* [Problem statement] From the entries below, retype only the lines from the one with "unfold execLds at e" through the one with "State.result_memOk_err, MemOk, foldl_memOk]", exactly as written.

* [Material to process]
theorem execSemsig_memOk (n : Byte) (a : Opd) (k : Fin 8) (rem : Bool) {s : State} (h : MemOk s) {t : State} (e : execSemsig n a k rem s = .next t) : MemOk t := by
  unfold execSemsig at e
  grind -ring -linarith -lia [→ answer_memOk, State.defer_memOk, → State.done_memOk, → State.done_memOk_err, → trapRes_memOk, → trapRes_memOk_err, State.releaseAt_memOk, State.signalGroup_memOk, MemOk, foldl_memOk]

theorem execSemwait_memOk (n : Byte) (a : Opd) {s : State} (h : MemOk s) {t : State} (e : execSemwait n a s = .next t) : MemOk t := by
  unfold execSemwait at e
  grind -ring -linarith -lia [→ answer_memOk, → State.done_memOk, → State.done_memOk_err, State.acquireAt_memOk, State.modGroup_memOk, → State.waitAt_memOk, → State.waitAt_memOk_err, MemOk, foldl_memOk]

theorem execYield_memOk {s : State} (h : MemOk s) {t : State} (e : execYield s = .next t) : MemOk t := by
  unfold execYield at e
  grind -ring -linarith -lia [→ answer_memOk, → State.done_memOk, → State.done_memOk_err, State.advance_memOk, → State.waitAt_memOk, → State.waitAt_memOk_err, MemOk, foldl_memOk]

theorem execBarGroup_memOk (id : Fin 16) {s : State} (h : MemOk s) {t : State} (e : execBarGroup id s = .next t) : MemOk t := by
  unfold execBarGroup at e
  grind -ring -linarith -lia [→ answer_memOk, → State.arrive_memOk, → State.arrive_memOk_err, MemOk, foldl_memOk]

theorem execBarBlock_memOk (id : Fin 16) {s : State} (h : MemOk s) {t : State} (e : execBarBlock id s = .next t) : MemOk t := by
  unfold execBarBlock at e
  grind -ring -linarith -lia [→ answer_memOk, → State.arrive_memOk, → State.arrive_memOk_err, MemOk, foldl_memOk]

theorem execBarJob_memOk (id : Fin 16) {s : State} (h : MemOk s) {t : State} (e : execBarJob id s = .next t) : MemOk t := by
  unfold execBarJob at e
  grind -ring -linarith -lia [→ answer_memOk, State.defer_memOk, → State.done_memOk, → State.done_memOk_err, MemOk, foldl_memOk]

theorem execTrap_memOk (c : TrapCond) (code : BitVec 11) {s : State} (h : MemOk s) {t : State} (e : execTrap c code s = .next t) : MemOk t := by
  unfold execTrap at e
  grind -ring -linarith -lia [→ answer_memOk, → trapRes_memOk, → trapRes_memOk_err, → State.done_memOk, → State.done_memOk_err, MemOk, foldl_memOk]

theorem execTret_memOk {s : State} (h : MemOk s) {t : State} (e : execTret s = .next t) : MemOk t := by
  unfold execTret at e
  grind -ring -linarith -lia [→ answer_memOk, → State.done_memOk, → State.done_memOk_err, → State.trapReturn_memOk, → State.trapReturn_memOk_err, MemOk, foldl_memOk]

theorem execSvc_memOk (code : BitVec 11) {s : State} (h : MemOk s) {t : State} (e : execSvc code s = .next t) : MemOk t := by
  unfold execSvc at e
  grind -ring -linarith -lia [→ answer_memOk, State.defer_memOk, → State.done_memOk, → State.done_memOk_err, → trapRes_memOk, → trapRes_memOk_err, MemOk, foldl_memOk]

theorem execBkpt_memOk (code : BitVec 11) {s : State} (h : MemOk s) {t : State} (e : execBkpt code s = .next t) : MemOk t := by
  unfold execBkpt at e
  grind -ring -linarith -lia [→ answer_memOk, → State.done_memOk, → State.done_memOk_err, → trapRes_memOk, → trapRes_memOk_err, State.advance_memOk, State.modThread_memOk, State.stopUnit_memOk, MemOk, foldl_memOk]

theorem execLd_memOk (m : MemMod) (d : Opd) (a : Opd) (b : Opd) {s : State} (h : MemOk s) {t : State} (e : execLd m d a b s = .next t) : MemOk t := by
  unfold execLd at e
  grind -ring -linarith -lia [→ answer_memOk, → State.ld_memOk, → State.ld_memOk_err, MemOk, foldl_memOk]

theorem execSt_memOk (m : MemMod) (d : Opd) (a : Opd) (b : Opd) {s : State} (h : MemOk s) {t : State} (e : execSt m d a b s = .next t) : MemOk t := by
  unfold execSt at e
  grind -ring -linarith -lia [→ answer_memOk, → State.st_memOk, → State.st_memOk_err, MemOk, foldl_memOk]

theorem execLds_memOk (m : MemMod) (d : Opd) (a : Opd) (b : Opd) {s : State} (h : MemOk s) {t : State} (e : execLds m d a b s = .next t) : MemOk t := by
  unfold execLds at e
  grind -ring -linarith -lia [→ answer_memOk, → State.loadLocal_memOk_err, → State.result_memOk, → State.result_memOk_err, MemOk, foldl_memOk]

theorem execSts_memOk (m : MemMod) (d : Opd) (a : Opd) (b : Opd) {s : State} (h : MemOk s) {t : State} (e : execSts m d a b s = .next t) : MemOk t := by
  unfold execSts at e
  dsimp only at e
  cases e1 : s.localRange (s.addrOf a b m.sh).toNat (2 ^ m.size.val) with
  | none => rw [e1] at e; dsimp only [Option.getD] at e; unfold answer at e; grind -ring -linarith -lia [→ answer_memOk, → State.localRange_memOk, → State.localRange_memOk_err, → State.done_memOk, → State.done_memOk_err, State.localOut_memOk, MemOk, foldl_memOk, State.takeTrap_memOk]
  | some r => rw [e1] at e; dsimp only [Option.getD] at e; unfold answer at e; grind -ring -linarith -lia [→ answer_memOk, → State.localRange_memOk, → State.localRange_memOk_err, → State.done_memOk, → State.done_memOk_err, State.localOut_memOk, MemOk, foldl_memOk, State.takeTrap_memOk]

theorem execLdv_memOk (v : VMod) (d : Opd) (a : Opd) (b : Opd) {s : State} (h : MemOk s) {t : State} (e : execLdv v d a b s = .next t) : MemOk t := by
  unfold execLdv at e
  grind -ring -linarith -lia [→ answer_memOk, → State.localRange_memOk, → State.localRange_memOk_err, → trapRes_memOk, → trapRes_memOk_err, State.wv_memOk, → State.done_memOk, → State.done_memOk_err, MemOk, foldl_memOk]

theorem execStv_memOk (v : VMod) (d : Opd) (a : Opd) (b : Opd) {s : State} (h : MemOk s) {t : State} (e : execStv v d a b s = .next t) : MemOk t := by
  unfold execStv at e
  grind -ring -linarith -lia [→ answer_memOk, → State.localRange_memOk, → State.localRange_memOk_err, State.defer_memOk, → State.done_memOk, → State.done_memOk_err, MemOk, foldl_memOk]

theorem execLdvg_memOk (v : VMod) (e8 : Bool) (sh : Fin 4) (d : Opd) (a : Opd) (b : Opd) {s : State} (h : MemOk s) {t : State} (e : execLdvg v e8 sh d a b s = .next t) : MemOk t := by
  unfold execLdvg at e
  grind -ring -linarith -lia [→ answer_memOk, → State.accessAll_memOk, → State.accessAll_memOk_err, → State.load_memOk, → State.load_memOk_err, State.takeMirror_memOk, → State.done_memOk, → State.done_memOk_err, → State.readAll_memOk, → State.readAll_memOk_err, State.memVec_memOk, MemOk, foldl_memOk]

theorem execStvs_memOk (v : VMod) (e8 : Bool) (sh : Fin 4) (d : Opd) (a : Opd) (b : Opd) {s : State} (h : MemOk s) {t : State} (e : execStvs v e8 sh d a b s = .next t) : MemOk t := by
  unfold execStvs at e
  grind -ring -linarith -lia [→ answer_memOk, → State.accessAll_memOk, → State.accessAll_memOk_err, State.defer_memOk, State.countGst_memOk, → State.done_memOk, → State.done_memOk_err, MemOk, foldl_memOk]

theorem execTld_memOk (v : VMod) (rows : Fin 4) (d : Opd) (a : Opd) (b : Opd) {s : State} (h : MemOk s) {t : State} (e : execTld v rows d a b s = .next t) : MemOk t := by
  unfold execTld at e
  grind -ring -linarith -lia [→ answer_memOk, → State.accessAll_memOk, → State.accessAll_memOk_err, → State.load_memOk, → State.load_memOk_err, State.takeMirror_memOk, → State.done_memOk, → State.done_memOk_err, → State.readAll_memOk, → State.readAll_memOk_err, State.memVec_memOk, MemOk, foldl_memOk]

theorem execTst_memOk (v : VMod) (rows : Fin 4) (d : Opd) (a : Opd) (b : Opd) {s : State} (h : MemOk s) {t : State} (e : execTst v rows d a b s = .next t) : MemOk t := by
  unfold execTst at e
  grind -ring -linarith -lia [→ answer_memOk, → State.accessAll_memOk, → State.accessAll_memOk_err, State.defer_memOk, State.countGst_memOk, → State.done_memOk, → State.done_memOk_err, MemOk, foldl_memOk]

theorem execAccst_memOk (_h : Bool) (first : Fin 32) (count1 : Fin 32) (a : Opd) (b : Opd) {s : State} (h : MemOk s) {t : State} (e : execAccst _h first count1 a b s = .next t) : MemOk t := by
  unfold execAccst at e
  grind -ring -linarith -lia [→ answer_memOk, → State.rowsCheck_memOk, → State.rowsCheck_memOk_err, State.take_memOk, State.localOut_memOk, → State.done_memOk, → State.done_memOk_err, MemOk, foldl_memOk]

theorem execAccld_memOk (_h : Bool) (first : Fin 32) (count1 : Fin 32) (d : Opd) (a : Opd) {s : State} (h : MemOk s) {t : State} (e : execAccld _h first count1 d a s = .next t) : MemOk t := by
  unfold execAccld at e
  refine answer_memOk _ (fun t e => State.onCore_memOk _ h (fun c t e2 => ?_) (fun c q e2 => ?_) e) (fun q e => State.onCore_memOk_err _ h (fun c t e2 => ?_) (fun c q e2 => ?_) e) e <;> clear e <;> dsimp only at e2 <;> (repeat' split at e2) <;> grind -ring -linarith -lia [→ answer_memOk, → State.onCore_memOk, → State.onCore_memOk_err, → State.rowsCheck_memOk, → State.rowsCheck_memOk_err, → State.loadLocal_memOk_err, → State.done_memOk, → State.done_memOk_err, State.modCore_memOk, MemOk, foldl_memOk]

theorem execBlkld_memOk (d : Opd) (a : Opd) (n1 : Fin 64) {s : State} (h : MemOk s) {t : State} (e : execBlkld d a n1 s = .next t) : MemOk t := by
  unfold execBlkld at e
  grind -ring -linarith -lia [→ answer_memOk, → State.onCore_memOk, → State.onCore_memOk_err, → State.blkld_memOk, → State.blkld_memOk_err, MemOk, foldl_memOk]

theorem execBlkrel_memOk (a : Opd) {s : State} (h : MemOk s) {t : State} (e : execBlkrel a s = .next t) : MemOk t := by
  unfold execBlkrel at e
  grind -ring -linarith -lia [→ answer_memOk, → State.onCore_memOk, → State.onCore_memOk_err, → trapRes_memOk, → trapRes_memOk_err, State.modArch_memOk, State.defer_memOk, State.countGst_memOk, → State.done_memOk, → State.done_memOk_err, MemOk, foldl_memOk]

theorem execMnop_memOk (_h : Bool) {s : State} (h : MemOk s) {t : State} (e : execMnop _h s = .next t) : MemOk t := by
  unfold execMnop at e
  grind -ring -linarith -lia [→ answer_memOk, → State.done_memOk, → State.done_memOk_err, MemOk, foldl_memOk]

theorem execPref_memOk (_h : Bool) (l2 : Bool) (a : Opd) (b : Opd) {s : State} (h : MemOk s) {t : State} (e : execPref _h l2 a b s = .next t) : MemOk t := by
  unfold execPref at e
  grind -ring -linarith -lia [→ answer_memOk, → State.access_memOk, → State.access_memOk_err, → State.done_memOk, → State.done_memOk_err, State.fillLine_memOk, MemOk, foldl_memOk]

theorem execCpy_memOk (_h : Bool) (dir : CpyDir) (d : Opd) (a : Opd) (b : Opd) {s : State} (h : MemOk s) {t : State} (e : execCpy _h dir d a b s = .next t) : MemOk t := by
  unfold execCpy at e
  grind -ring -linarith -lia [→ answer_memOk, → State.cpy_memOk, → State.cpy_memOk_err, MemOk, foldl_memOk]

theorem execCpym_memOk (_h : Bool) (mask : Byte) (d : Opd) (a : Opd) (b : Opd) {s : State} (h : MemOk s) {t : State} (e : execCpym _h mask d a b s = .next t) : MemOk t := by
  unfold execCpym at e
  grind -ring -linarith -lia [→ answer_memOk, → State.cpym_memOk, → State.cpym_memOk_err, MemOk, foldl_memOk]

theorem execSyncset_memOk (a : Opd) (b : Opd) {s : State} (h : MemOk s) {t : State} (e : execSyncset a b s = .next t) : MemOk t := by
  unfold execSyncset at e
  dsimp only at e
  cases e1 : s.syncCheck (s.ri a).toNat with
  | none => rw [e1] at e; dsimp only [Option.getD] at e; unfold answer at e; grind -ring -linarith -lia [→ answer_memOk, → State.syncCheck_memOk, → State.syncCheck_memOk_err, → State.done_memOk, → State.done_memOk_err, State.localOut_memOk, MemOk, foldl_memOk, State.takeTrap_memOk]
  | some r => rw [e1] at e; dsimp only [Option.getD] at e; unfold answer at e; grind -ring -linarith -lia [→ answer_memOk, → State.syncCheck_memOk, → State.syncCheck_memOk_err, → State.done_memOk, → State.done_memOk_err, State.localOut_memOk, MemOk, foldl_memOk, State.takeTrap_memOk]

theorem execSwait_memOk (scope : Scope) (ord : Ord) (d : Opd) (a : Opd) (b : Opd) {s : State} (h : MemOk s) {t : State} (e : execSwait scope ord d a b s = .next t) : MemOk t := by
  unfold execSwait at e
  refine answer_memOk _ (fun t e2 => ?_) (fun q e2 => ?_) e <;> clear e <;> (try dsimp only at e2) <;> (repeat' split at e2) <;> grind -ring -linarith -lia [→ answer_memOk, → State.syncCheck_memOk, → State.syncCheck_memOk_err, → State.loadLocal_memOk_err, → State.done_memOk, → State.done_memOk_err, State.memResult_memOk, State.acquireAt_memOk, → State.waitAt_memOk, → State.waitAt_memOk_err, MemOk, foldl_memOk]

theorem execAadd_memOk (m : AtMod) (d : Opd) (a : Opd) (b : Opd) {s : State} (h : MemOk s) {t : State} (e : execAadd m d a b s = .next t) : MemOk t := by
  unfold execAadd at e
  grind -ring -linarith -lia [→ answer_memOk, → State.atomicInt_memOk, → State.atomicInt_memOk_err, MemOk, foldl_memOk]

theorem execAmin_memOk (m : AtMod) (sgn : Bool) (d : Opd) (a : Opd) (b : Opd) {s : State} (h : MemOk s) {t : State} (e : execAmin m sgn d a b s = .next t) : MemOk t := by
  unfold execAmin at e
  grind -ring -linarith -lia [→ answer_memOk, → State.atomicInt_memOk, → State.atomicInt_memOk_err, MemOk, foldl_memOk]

* [Exercise answer]
  unfold execLds at e
  grind -ring -linarith -lia [→ answer_memOk, → State.loadLocal_memOk_err, → State.result_memOk, → State.result_memOk_err, MemOk, foldl_memOk]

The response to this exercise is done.